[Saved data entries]
※
-- ==== Sys2Proof/Machine/Start.lean ====
section
/-! DEFINITION. Starts: resets, the step sequence, copy selection, enabling, failures, and the states that a start ends in
(02_start_up_and_plate.md, R36–R65, R70–R77; R390, R498, R500–R503). A start runs within its command; what its
surroundings answer meanwhile is the command's StartEnv. -/

namespace Sys2Proof.Machine

/-! ### What a reset keeps (R12, R36, R499) -/

/-- Whether the register field with a key in the register table survives a WRST: its class is POR (R12). -/
def warmKeep (key : Nat) : Bool := match findReg (key / 32) regMap with
  | none => false
  | some (d, _, _) => d.fields.any fun f => !f.warm && f.lo == key % 32

/-- Only the MRAM, the flash and what the model keeps of its own outlive the supplies (R36, R499). An MRAM operation that has
started completes (R500). -/
def keepCold (s : State) : State :=
  let s := mramCompleteAll s
  { free := s.free, out := s.out, pending := s.pending,
    mram := { s.mram with started := [], waiting := [] },
    rcd := { areaA := s.rcd.areaA, areaB := s.rcd.areaB, era := s.rcd.era },
    key := { slots := tmap (fun _ (x : KeySlot) => { x with count := 0 }) s.key.slots, ident := s.key.ident,
             cert := s.key.cert, lcCount := s.key.lcCount },
    sys := { flash := s.sys.flash } }

/-- A WRST and a wake start keep the always-on domain too: the registers of class POR, the wake latches and inputs, the
operating seconds, the tamper monitor and the brown-out monitor (R12, R24, R36, R498). -/
def keepWarm (s : State) : State :=
  let s := mramCompleteAll s
  let c := keepCold s
  { c with
    regs := tfilter (fun k _ => warmKeep k) s.regs,
    mram := { c.mram with waiting := s.mram.waiting.filter fun o => match o with
      | .tamperLatch _ _ _ => true
      | .lifeCycle _ => true
      | _ => false },
    rcd := { c.rcd with secs := s.rcd.secs },
    key := { c.key with refusedTokens := s.key.refusedTokens, latched := s.key.latched },
    pwr := { brown := s.pwr.brown, brownRec := s.pwr.brownRec },
    slp := { active := s.slp.active, outs := s.slp.outs, toWake := s.slp.toWake, lastWhy := s.slp.lastWhy, late := s.slp.late,
             lateRecs := s.slp.lateRecs } }

/-- A further step of a start: the records made before it are of an earlier tick (R506). -/
def nextEra (s : State) : State := { s with rcd := { s.rcd with era := s.rcd.era + 1 } }

/-- Step 1 of every start (R41, R45, R48, R502): every transmitter is gated, WDT_OUT is released and toggles, INH is high, and
the cause is shown. At a POR and a WRST FAULT_N is low until the full stage (R501, R530). -/
def startBegin (c : Cause) (env : StartEnv) (s : State) : State :=
  let s := { s with sys := { s.sys with running := true },
                    slp := { s.slp with inh := true },
                    pwr := { s.pwr with mode := 0, gated := true, sbsClrN := false, wdtRun := true, wdtLow := false,
                                        faultN := decide (c ≠ .wake) } }
  let s := s |> wr F.SYS_RST_CAUSE_POR (b2n (c == .por)) |> wr F.SYS_RST_CAUSE_WRST_PIN (b2n (c == .wrstPin))
    |> wr F.SYS_RST_CAUSE_HOST_REQ (b2n (c == .hostReq)) |> wr F.SYS_RST_CAUSE_WDOG (b2n (c == .wdog))
    |> wr F.SYS_RST_CAUSE_LIFECYCLE (b2n (c == .lifeCycle)) |> wr F.SYS_RST_CAUSE_FENCE (b2n (c == .fence))
    |> wr F.SYS_RST_CAUSE_WAKE (b2n (c == .wake)) |> wr F.SYS_RST_CAUSE_PROTECT (b2n (c == .protect))
  s |> wr F.PWR_STAT_SILENT 1 |> wrB F.PWR_STAT_FAULT (c ≠ .wake) |> wrB F.SYS_STAGE_STAT_PENDING (pageRequest s).isSome
    |> wr F.SYS_FLOOR_FLOOR s.mram.start.floor |> gaugeSample env.huMv |> recLoad (c == .por) |> nextEra
    |> (fun s => each s.slp.lateRecs (fun l => record 0x0900 l.1 l.2) { s with slp := { s.slp with lateRecs := [] } })
    |> fun s => match s.pwr.brownRec with
      | some mv => record 0x0205 0 mv { s with pwr := { s.pwr with brownRec := none } }
      | none => s

/-! ### Stages and failures (R74–R77) -/

/-- SYS_BOOT_STAT.STAGE changes: HST_IRQ shows it. -/
def setStage (n : Nat) (s : State) : State :=
  if stage s = n then s else irqCause F.HST_IRQ_STAGE (wr F.SYS_BOOT_STAT_STAGE n s)

/-- A failure is shown and recorded (R74): copy 0 A, 1 B, 3 none. -/
def startFail (copy code : Nat) (s : State) : State :=
  nextEra (s |> wr F.SYS_BOOT_STAT_FAIL_CODE code |> wr F.SYS_BOOT_STAT_FAIL_COPY copy |> record 0x0100 copy code)

/-- The start is over. -/
def startOver (s : State) : State :=
  { s with sys := { s.sys with running := false, held := false, waitEnv := none } }

/-- The halted state (R76). -/
def startHalt (s : State) : State := startOver (s |> gateSilent 4 |> assertFault |> setStage 7)

/-- A staged copy that failed: its page is rewritten as rejected (R70). -/
def stagedFail (st : Option Bool) (b : Bool) (code : Nat) (s : State) : State :=
  if st = some b then pageOutcome 2 code s else s

/-- The start flags of the SYSTEM section of a copy: of the records in force, else as they stand in the copy's first section,
decrypted where it is encrypted and the key is there (R57, R58, R60). -/
def startFlags (b : Bool) (s : State) : Nat :=
  if cfgHas C.system 0 s then cfgN C.system 0 2 2 s
  else
    let t := flashBytes (copyBase b + 0x100) 32 s
    let x : Sec := ⟨leAt t 0 2, bit (leAt t 2 2) 0, leAt t 8 4, 16, t, false⟩
    if x.type = 1 ∧ readable [x] s = true then leAt (secBody ((plateKey s).getD []) x) 2 2 else 0

/-- The early-only state (R77): the failure mark is written; with HALT_ON_EARLY_ONLY the early ports close and the device
halts. -/
def earlyOnly (b : Bool) (s : State) : State :=
  let s := startRecWrite { failMark := some (some b) } s
  if bit (startFlags b s) 1 then startHalt s
  else startOver (s |> wr F.SYS_LOCK_LOCK 1 |> assertFault |> setStage 6)

/-! ### Enabling (R41, R45 steps 10 and 13, R61) -/

/-- Record i of table t differs between the records formerly in force and those in force now. -/
def cfgNew (old : Cfg) (t i : Nat) (s : State) : Bool := cGet t i old != cfgRec t i s
/-- Some record of table t differs. -/
def cfgNewAny (old : Cfg) (t : Nat) (s : State) : Bool :=
  (cIdx t old ++ cfgIdx t s).any fun i => cfgNew old t i s

/-- The units whose records are new or changed are enabled on them; registers that report plate values follow. -/
def unitsEnable (old : Cfg) (s : State) : State :=
  s |> when ([C.timeHdr, C.timeDom, C.timePort].any (cfgNewAny old · s)) timeEnable
    |> queueEnable
    |> when ([C.l2Hdr, C.l2Port, C.l2Vlan, C.l2Group, C.l2Fdb, C.l3Hdr, C.l3Hop, C.l3V4, C.l3V6, C.spStream, C.spStream + 1,
        C.spPolicer, C.spPolicer + 1, C.spUnit, C.aclRule, C.aclRule + 1].any (cfgNewAny old · s)) lookupEnable
    |> when (cfgNew old C.sbs 0 s) sbsEnable
    |> each ((List.range 16).filter (cfgNew old C.ethPort · s)) ethEnable
    |> each ((List.range 16).filter (cfgNew old C.t1s · s)) t1sEnable
    |> each ((List.range 96).filter (cfgNew old C.canCh · s)) canEnable
    |> each ((List.range 32).filter (cfgNew old C.linCh · s)) linEnable
    |> each ((List.range 16).filter fun e =>
        let i := engImage e s
        i != 255 && (cfgNew old C.grvImg i s || engState e s != 1)) engStart
    |> grvShow

/-- Step 10: the early entries are enabled and the early ports open. A brown-out still in force keeps them closed (R491). -/
def earlyEnter (b fell quick : Bool) (h : List Byte) (bodies : List (Nat × List Byte)) (s : State) : State :=
  let s := { s with cfg := loadAll bodies, sys := { s.sys with header := h } }
  let s := s |> wr F.SYS_BOOT_STAT_COPY (b2n b) |> wrB F.SYS_BOOT_STAT_FALLBACK fell |> wr F.SYS_PLATE_STATE_STATE (hdrN h 0xC 4)
    |> wr F.SYS_PLATE_COMPAT_FROM (hdrN h 0x10 4)
  let s := if s.pwr.brown then s else wr F.PWR_STAT_SILENT 0 { s with pwr := { s.pwr with gated := false } }
  let (t, s) := fresh s
  -- the time of the early stage is open within its bound (R46, R48) [10 µs]
  s |> wr F.SYS_BOOT_TIME_EARLY_T (t % (if quick then 501 else 1501)) |> unitsEnable [] |> setStage 3

/-- The digests recorded at the end of a full start (R39): one for each section, and one for each graver and control-core
image. -/
def sectionDigest (x : Sec) : List Byte := sha256 x.stored
/-- The images of a section of graver code or core images by index, with offset and length within the content. -/
def imageSpans (t : Nat) (c : List Byte) : List (Nat × Nat) :=
  if t = 0x11 then
    (grvImages c).foldl (fun (a : List (Nat × Nat) × Nat) x => (a.1 ++ [(a.2, x.length)], a.2 + cdiv x.length 16 * 16))
      ([], 32 + cdiv (4 * byteAt c 1) 16 * 16) |>.1
  else
    (ctlImages c (byteAt c 0) (ctlImgAt c)).foldl (fun (a : List (Nat × Nat) × Nat) x =>
      (a.1 ++ [(a.2, x.1.length)], a.2 + cdiv x.1.length 16 * 16 + x.2.length)) ([], ctlImgAt c) |>.1
/-- The images of type t in the sections, by index; a later section's image replaces an earlier one's (R549): the digest over
the bytes as stored (R39) and the image. -/
def imageTable (t : Nat) (l : List Sec) (s : State) : Tbl (List Byte × List Byte) :=
  (l.filter (·.type == t)).foldl (fun tab x =>
    let c := secBody ((plateKey s).getD []) x
    let sp := imageSpans t c
    ((List.range sp.length).zip sp).foldl (fun tab e =>
      tput tab e.1 (sha256 (slice x.stored (16 + e.2.1) e.2.2), slice c e.2.1 e.2.2)) tab) []

/-- What the full stage writes of the start record (R42, R43, R48, R62, R510). -/
def fullRecord (b : Bool) (h : List Byte) (s : State) : StartWrite :=
  let cp := cfgRec C.clockPower 0 s
  { active := some (some b), header := some h, fallbackOk := some (some (bit (cfgN C.system 0 2 2 s) 0))
    failMark := if (startRecNow s).failMark = some b then some none else none
    floor := if bit (hdrN h 6 2) 1 then some (hdrN h 0xC 4) else none
    gauge := if cp = [] then none else some (leAt cp 2 2, leAt cp 4 2, leAt cp 6 2)
    therm := if cp = [] then none else some ((List.range 10).map fun i => byteAt cp (8 + i)) }

/-- HOST registers that report plate values (R488). -/
def hostShow (s : State) : State :=
  s |> wr F.HST_IRQ_VECTOR (cfgN C.hostHdr 0 6 1 s)
    |> each [0, 1] (fun i s => wr (F.HST_PERMi_PERM.u i) (if bit (cfgN C.hostHdr 0 7 1 s) i then cfgN C.hostIf i 0 4 s else 0) s)
    |> each (List.range 64) (fun q s => wr (F.HST_HQnn_CTRL_VECTOR.u q) (cfgN C.hostQ q 2 1 s) s)

/-- The network's groups at the full stage: all present ones are awake; those whose wake caused the start enter CONFIRMING and
the wake is passed on (R435, R437). -/
def groupsStart (s : State) : State :=
  let w := s.slp.toWake &&& slpPresent s
  let s := wr F.SLP_GROUP_AWAKE_AWAKE (clearBits (slpPresent s) w) s
  let s := if cfgHas C.slpHdr 0 s then
      wrB F.SLP_STAT_ORIGINATOR (slpN 0x14 2 s == ownNode s) { s with slp := { s.slp with origin := slpN 0x14 2 s } }
    else s
  let s := if w = 0 then s else wakeGroupsFor w s.slp.lastWhy s.slp.late s
  slpShow { s with slp := { s.slp with toWake := 0, late := false, ringAt := s.time.loc } }

/-- The whole plate comes into force with the digests that a reload compares (R39, R61). -/
def fullLoad (all : List Sec) (s : State) : State :=
  let s := { s with cfg := loadAll (secBodies all s) }
  { s with
    sys := { s.sys with digests := all.map sectionDigest,
                        imgGrv := (imageTable 0x11 all s).map fun e => (e.1, e.2.1),
                        imgCtl := (imageTable 0x12 all s).map fun e => (e.1, e.2.1) }
    stp := { s.stp with from_ := shortNs s + 1000000 } }

/-- The units of the full stage are enabled, the lock is set and the stage shown. -/
def fullUnits (old : Cfg) (quick : Bool) (s : State) : State :=
  let (t, s) := fresh s
  let e := rd F.SYS_BOOT_TIME_EARLY_T s
  s |> unitsEnable old |> each (List.range 16) msShow |> mirrorEvaluate (lcState s) |> hostShow
    |> each ((List.range 4).filter (coreUsed · s)) (fun n => coreStart n false)
    |> (fun s => prfShow { s with alm := { s.alm with fullAt := s.time.loc } }) |> wr F.SYS_LOCK_LOCK 1
    -- the time of the full stage is open within its bound (R46, R48) [10 µs]
    |> wr F.SYS_BOOT_TIME_FULL_T (e + t % ((if quick then 5001 else 6001) - e)) |> setStage 5
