-- ==== Sys2Proof/Machine/HostCmd.lean ====
section
/-! DEFINITION. Register writes in full, and the xSPI writes that are applied (R473, R476–R479, R514–R516, R525). -/

namespace Sys2Proof.Machine

/-- A write of the word v under byte enables en at BAR0 offset a: the staging commands and the DBG block are the host's
(R67, R525), everything else as for every initiator. -/
def regWrite (who : Initiator) (a v en : Nat) (s : State) : Status × State :=
  if a = F.SYS_STAGE_CTRL_CMD.addr ∧ (hostOf who).isSome = true ∧ en = 15 then stageCtrlWrite who v s
  else if 0x150000 ≤ a ∧ a < 0x160000 ∧ a % 4 = 0 ∧ en = 15 ∧ (hostOf who).isSome = true then dbgWrite who (a - 0x150000) v s
  else regWriteBase who a v en s

/-- A write that is misaligned is refused before anything else is looked at (R477). -/
def alignedWrite (who : Initiator) (ok : Bool) (addr : Nat) (f : State → Status × State) (s : State) : State :=
  if ok then hostWrite who addr f s else if reachable who s then writeDone who addr (.fault, s) else s

/-- REGISTER_WRITE (R514–R516): one word at a BAR0 offset. -/
def execRegisterWrite (who : Initiator) (addr : Nat) (v : Word) (en : BitVec 4) (s : State) : Res :=
  .next (alignedWrite who (addr % 4 == 0) addr (regWrite who addr v.toNat en.toNat) s)

/-- One word of a host's write, as far as the host may reach it (R64, R72, R514). -/
def wordWrite (who : Initiator) (a v : Nat) (s : State) : Status × State :=
  match hostGate true a s with
  | some st => (st, s)
  | none => regWrite who a v 15 s

/-- The words of a host's write, each written in its turn; the answer is the
first status that applies (R477). -/
def wordsWrite (who : Initiator) (a : Nat) (b : List Byte) (s : State) : Status × State :=
  if a % 4 ≠ 0 ∨ b.length % 4 ≠ 0 then (.fault, s)
  else (List.range (b.length / 4)).foldl (fun (r : Status × State) k =>
    let x := wordWrite who (a + 4 * k) (leAt b (4 * k) 4) r.2
    (statusWorse r.1 x.1, x.2)) (.ok, s)

/-- WRITE_APPLIED (R473, R477, R479): the oldest posted write takes effect. -/
def execWriteApplied (s : State) : Res :=
  .next (match s.hst.posted with
    | [] => s
    | (addr, b) :: r =>
      let s := { s with hst := { s.hst with posted := r } }
      let al := addr % 4 == 0 && b.length % 4 == 0
      match xspiAddr addr s with
      | .space _ a => if reachable .xspi s then writeDone .xspi a (wordsWrite .xspi a b s) else s
      | .signal o => alignedWrite .xspi al (0x4000000 + o) (sigWinWrite .xspi o b) s
      | .stash o => alignedWrite .xspi al (0x1500000 + o) (fun s => (.denied, s)) s
      | .reserved => alignedWrite .xspi al addr (fun s => (.absent, s)) s)

end Sys2Proof.Machine
end

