/-- CHECKING_BEFORE_RELEASE with agreeing lanes frees the pair and releases the result: to the window's status for a host,
to the waiting context for a graver engine. FRAME_JOB on a free pair other than the reserved one, with CIP running and FN10
not full, takes the head frame of its queue that FN10 has read whole, and a job whose template or frame length allows no
request drops it and counts it. SAK_INSTALLATION on an enabled port stores the key in its volatile slot and the association
with its first packet number. SA_SWITCH shows the new transmit association. (R404, R411, R412, R416, R417) -/
def Obligations.CipherReleaseAndSecureLinksComplete : Prop :=
  (∀ (n : Fin 4) (r : CipReq) (x : CipRes) (s : State), ((pair n s).run = some (r, x)) → (x.status = 0) → (r.src = 20) → (∃ t, exec (.checkingBeforeRelease n .agree) s = .next t ∧ (pair n t).run = none ∧ rd (F.CIP_WINw_STAT_STATUS.u 0) t = 0 ∧ (x.verdict = 1 → rd F.CIP_VERIFY_FAIL_COUNT t = min (rd F.CIP_VERIFY_FAIL_COUNT s + 1) (2 ^ F.CIP_VERIFY_FAIL_COUNT.w - 1)))) ∧
  (∀ (n : Fin 4) (r : CipReq) (x : CipRes) (s : State), ((pair n s).run = some (r, x)) → (x.status = 0) → (r.src < 16) → ((ctx r.src r.ctx s).stall = .cipher r.id) → (∃ t, exec (.checkingBeforeRelease n .agree) s = .next t ∧ (pair n t).run = none ∧ tfind t.cip.done r.id = some x)) ∧
  (∀ (n : Fin 4) (q : Nat) (e : QEnt) (l : List QEnt) (s : State), (n.val ≠ 0) → (domRuns .cip s = true) → (sourceWaits false 10 s = false) → (pairFree n s = true) → (s.cip.bulkQ.any (·.src == 16) = false) → ((jobQueues n s).find? (headRead · s) = some q) → ((qu q s).ents = e :: l) → (jobReq (q - 768) (tget 0 s.cip.jobs (q - 768) + 1) ((fr e.fid s).data.take ((fr e.fid s).data.length - 4)) s = none) → (∃ t, exec (.frameJob n .agree) s = .next t ∧ (qu q t).ents = l ∧ rd F.CIP_JOB_DROP_OTHER t = min (rd F.CIP_JOB_DROP_OTHER s + 1) (2 ^ F.CIP_JOB_DROP_OTHER.w - 1))) ∧
  (∀ (n : Fin 4) (q : Nat) (e : QEnt) (l : List QEnt) (r : CipReq) (u : State) (s : State), (n.val ≠ 0) → (domRuns .cip s = true) → (sourceWaits false 10 s = false) → (pairFree n s = true) → (s.cip.bulkQ.any (·.src == 16) = false) → ((jobQueues n s).find? (headRead · s) = some q) → ((qu q s).ents = e :: l) → (jobReq (q - 768) (tget 0 s.cip.jobs (q - 768) + 1) ((fr e.fid s).data.take ((fr e.fid s).data.length - 4)) s = some r) → (cipStatus r s = .ok) → (useCount r.slot s = (true, u)) → (exec (.frameJob n .agree) s = .next (jobEnd (q - 768) (tget 0 s.cip.jobs (q - 768) + 1) n ((fr e.fid s).data.take ((fr e.fid s).data.length - 4)) (cipCompute r (((slotKey r.slot s).map (·.key)).getD [])) (if r.mode = 2 then { releaseFrame e.fid (popHead q u).2 with cip := { (releaseFrame e.fid (popHead q u).2).cip with jobs := tput (releaseFrame e.fid (popHead q u).2).cip.jobs (q - 768) (tget 0 s.cip.jobs (q - 768) + 1) } } else releaseFrame e.fid (popHead q u).2)))) ∧
  (∀ (port : Fin 16) (sa : SaInstall) (s : State), (sa.key.length = 16 ∨ sa.key.length = 32) → (sa.salt.length = 12) → (macsecOn port s = true) → (sa.tx = true) → (∃ t, exec (.sakInstallation port sa) s = .next t ∧ tfind t.key.vols sa.slot = some { key := sa.key, attrs := sakAttrs sa.key.length } ∧ msSa port sa.an t = some { an := sa.an, slot := 0x100 + sa.slot.val, nextPn := sa.nextPn, ssci := sa.ssci, sci := sa.sci, salt := sa.salt, key := sa.key } ∧ t = { s with regs := t.regs, key := t.key, cip := t.cip })) ∧
  (∀ (port : Fin 16) (an : Fin 4) (s : State), (macsecOn port s = true) → (∃ t, exec (.saSwitch port an) s = .next t ∧ rd (F.CIP_MSpp_STAT_TX_AN.u port) t = an ∧ t = { s with regs := t.regs }))

/-- IDLE with nothing running enters IDLE and IDLE_RESUME leaves it; STANDBY_RESUME with a wake latched returns to ACTIVE
with the stipples held for 1 ms. The originator's ROUND_START begins the next round. An accepted token from another
originator makes this device a member with the ring up. COMMIT_POINT once its time has come, leaving own groups awake, takes
the candidates to sleep. A wake input, the always-on timer, a wake message and a wake repetition latch, count or send as the
rules say, and the pulse end lowers the output. FALSE_WAKE ends the confirmation after its time. RING_LOSS after T_RING
shows the loss and cancels a round in progress; REGENERATION, member index × 1 ms later, makes the device originator of the
next epoch. A host or core demand is stored and shown. (R420, R421, R423, R428, R429, R430, R431, R434, R437, R439, R440) -/
def Obligations.PowerModesAndSleepRingComplete : Prop :=
  (∀ (s : State), (s.pwr.mode = 0) → (mayIdle s = true) → (exec .idle s = .next { s with pwr := { s.pwr with mode := 1 } })) ∧
  (∀ (s : State), (s.pwr.mode = 1) → (exec .idleResume s = .next { s with pwr := { s.pwr with mode := 0 } })) ∧
  (∀ (s : State), (s.pwr.mode = 2) → (s.slp.toWake ≠ 0) → (∃ t, exec .standbyResume s = .next t ∧ t.pwr.mode = 0 ∧ t.stp.from_ = shortNs s + 1000000 ∧ t.slp.late = false ∧ t.key.latched = [])) ∧
  (∀ (s : State), (ringOn s = true) → (rd F.SLP_STAT_ORIGINATOR s = 1) → (s.slp.running = false) → (∃ t, exec .roundStart s = .next t ∧ t.slp.origin = ownNode s ∧ t.slp.cancelled = false ∧ t.slp.toWake = 0)) ∧
  (∀ (port : Fin 32) (msg body : List Byte) (u : State) (s : State), (almAccept 0 msg s = (some body, u)) → (cfgHas C.slpHdr 0 u = true) → (tokOk body u = true) → (tokAccepted body u = true) → (isVetoToken body u = false) → (ringOn u = true) → (leAt body 8 2 ≠ ownNode u) → (∃ t, exec (.token port msg) s = .next t ∧ rd F.SLP_STAT_RING t = 1 ∧ rd F.SLP_STAT_ORIGINATOR t = 0 ∧ t.slp.origin = leAt body 8 2)) ∧
  (∀ (s : State), (commitDue s = true) → (s.slp.held = []) → (clearBits (slpAwake s) s.slp.cand % 2 ^ 32 &&& slpOwn s ≠ 0) → (∃ t, exec .commitPoint s = .next t ∧ t.pwr.mode = s.pwr.mode ∧ t.slp.asleep = s.slp.asleep ||| s.slp.cand ∧ t.slp.commit = false ∧ rd F.SLP_GROUP_AWAKE_AWAKE t = clearBits (slpAwake s) s.slp.cand % 2 ^ 32 ∧ rd F.SLP_ROUND_CNT_COMMITS t = min (rd F.SLP_ROUND_CNT_COMMITS s + 1) (2 ^ F.SLP_ROUND_CNT_COMMITS.w - 1))) ∧
  (∀ (i : Fin 8) (s : State), (bit (cfgN C.slpWakeIn i 0 1 s) 0 = true) → (bit s.slp.active i = false) → (s.pwr.mode = 2) → (∃ t, exec (.wakeIn i) s = .next t ∧ t.slp.active = putBit s.slp.active i true ∧ t.slp.toWake = s.slp.toWake ||| cfgN C.slpWakeIn i 4 4 s ∧ t.slp.lastWhy = i)) ∧
  (∀ (s : State), (slpN 0x18 4 s ≠ 0) → (s.pwr.mode = 2) → (∃ t, exec .aonTimer s = .next t ∧ t.slp.toWake = s.slp.toWake ||| slpN 0x1C 4 s ∧ t.slp.lastWhy = 24 ∧ rd F.SLP_WAKE_LATCH_TIMER t = 1)) ∧
  (∀ (port : Fin 32) (msg body : List Byte) (u : State) (s : State), (almAccept 8 msg s = (some body, u)) → (body.length = 8) → (leAt body 0 4 ≠ 0) → (u.pwr.mode ≠ 4) → (commitDue u = false) → (∃ t, exec (.wake port msg) s = .next t ∧ t.slp.lastWhy = 27 ∧ rd F.SLP_WAKE_LATCH_LINK t = 1)) ∧
  (∀ (w r f n : Nat) (l : List (Nat × Nat × Nat × Nat)) (s : State), (s.slp.repeats = (w, r, f, n) :: l) → (s.pwr.mode ≤ 1) → (∃ t, exec .wakeRepeat s = .next t ∧ t.slp.repeats = if n ≤ 1 then l else l ++ [(w, r, f, n - 1)])) ∧
  (∀ (o : Fin 4) (s : State), (exec (.wakeOutPulseEnd o) s = .next { s with slp := { s.slp with outs := putBit s.slp.outs o false } })) ∧
  (∀ (g : Fin 32) (s : State), (bit (slpConfirming s) g = true) → (slpConfirming s &&& slpFirm s = 0) → (s.pwr.mode ≤ 1) → (tget 0 s.slp.confAt g + slpN 0x12 2 s * 1000000 ≤ s.time.loc) → (∃ t, exec (.falseWake g) s = .next t ∧ rd F.SLP_CONFIRMING_GROUPS t = putBit (slpConfirming s) g false % 2 ^ 32 ∧ rd F.SLP_FALSE_CNT_FALSE t = min (rd F.SLP_FALSE_CNT_FALSE s + 1) (2 ^ F.SLP_FALSE_CNT_FALSE.w - 1) ∧ t = { s with regs := t.regs, rcd := t.rcd, slp := t.slp })) ∧
  (∀ (s : State), (ringDue s = true) → (∃ t, exec .ringLoss s = .next t ∧ rd F.SLP_STAT_RING t = 2 ∧ rd F.SLP_RING_CNT_LOSS t = min (rd F.SLP_RING_CNT_LOSS s + 1) (2 ^ F.SLP_RING_CNT_LOSS.w - 1) ∧ t.slp.running = false ∧ t.slp.commit = false ∧ t.slp.cand = 0 ∧ t = { s with regs := t.regs, slp := t.slp })) ∧
  (∀ (s : State), (ringOn s = true) → (rd F.SLP_STAT_RING s = 2) → (bit (slpN 3 1 s) 0 = true) → (s.slp.ringAt + slpIndex s * 1000000 ≤ s.time.loc) → (∃ t, exec .regeneration s = .next t ∧ rd F.SLP_STAT_ORIGINATOR t = 1 ∧ t.slp.origin = ownNode s ∧ rd F.SLP_RING_CNT_REGEN t = min (rd F.SLP_RING_CNT_REGEN s + 1) (2 ^ F.SLP_RING_CNT_REGEN.w - 1))) ∧
  (∀ (who : Initiator) (v : Word) (s : State), (Admits who F.SLP_HOST_DEMAND_DEMAND.addr s) → ((∃ n, who = .core n) ∨ (∃ i, hostOf who = some i ∧ (bit (hostPerm i s) 4 = true ∨ stage s = 9))) → (∃ t, exec (.slpHostDemand who v) s = .next t ∧ rd F.SLP_HOST_DEMAND_DEMAND t = v.toNat))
※
REQUIRED ACTION:
Start at the first line of the data above. Stop after the line containing "none => false", reproducing each line exactly and adding nothing.

RESULT FOR THIS TASK:
-- ==== Sys2Proof/Machine/Start.lean ====
section
/-! DEFINITION. Starts: resets, the step sequence, copy selection, enabling, failures, and the states that a start ends in
(02_start_up_and_plate.md, R36–R65, R70–R77; R390, R498, R500–R503). A start runs within its command; what its
surroundings answer meanwhile is the command's StartEnv. -/

namespace Sys2Proof.Machine

/-! ### What a reset keeps (R12, R36, R499) -/

/-- Whether the register field with a key in the register table survives a WRST: its class is POR (R12). -/
def warmKeep (key : Nat) : Bool := match findReg (key / 32) regMap with
  | none => false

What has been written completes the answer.